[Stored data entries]
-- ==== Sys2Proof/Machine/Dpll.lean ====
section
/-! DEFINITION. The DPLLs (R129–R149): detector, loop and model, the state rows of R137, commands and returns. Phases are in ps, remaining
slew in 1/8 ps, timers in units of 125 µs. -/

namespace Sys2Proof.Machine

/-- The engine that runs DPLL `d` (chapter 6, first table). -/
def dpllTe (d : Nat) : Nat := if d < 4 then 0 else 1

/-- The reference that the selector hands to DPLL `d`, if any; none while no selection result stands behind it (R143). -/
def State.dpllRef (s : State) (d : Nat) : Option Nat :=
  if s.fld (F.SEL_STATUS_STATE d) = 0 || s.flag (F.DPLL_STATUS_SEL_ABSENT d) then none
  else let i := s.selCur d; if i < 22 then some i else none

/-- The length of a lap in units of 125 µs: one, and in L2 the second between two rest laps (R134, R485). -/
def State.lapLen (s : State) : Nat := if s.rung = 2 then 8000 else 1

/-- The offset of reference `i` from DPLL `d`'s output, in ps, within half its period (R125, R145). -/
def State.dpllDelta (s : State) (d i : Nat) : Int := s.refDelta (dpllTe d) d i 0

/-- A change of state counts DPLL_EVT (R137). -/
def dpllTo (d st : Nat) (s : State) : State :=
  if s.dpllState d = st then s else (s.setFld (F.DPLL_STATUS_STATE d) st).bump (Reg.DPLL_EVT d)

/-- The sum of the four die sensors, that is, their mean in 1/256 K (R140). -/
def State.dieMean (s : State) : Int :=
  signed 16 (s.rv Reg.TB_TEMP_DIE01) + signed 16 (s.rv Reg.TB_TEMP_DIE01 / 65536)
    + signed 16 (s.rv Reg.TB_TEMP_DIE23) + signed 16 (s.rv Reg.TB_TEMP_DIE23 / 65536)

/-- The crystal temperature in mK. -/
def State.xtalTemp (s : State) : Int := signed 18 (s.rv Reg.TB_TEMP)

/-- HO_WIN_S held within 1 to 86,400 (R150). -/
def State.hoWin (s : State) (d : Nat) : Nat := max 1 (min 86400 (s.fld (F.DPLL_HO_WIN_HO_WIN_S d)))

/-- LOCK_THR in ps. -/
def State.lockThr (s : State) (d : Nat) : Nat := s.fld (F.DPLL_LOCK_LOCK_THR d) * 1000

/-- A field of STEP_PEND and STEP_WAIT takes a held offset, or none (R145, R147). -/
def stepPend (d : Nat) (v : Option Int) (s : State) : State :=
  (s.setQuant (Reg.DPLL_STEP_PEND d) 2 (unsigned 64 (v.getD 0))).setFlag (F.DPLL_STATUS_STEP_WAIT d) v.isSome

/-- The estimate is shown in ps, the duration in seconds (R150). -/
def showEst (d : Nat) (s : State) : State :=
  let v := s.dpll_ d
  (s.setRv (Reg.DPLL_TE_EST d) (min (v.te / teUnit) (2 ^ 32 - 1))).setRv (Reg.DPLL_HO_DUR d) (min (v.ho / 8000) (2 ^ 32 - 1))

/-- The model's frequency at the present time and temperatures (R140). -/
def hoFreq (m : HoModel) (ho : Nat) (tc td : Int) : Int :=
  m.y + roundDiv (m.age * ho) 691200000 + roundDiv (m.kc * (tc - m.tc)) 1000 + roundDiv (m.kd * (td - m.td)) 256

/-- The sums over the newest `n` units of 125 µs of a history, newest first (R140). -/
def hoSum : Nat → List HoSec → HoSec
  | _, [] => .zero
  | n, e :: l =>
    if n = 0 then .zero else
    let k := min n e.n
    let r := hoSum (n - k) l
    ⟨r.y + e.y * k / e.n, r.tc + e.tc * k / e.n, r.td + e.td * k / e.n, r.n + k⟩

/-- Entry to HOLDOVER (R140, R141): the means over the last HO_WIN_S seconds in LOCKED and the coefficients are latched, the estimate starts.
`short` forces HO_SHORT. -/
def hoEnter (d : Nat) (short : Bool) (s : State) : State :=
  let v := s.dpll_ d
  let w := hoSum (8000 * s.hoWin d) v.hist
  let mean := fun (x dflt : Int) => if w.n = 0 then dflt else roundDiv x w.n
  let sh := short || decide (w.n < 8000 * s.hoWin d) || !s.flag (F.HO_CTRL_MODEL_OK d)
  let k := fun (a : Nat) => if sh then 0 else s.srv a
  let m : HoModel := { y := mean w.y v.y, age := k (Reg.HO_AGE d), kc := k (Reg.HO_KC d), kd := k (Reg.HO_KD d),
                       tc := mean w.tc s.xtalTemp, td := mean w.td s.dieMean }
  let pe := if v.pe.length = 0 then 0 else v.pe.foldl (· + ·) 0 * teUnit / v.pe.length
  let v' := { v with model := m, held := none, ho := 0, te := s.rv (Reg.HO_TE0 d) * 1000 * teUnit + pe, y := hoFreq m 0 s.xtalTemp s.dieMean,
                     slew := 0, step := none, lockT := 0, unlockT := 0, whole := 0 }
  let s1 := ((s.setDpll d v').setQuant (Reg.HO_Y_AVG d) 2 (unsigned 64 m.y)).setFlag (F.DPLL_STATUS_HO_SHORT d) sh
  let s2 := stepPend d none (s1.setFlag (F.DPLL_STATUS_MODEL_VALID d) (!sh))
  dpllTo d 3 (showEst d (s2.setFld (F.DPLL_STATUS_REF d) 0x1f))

- Work instructions -
Copy exactly the lines from the one containing "let s2 := stepPend" through the last line of the records, both included, and nothing else.

- Answer to this task -
  let s2 := stepPend d none (s1.setFlag (F.DPLL_STATUS_MODEL_VALID d) (!sh))
  dpllTo d 3 (showEst d (s2.setFld (F.DPLL_STATUS_REF d) 0x1f))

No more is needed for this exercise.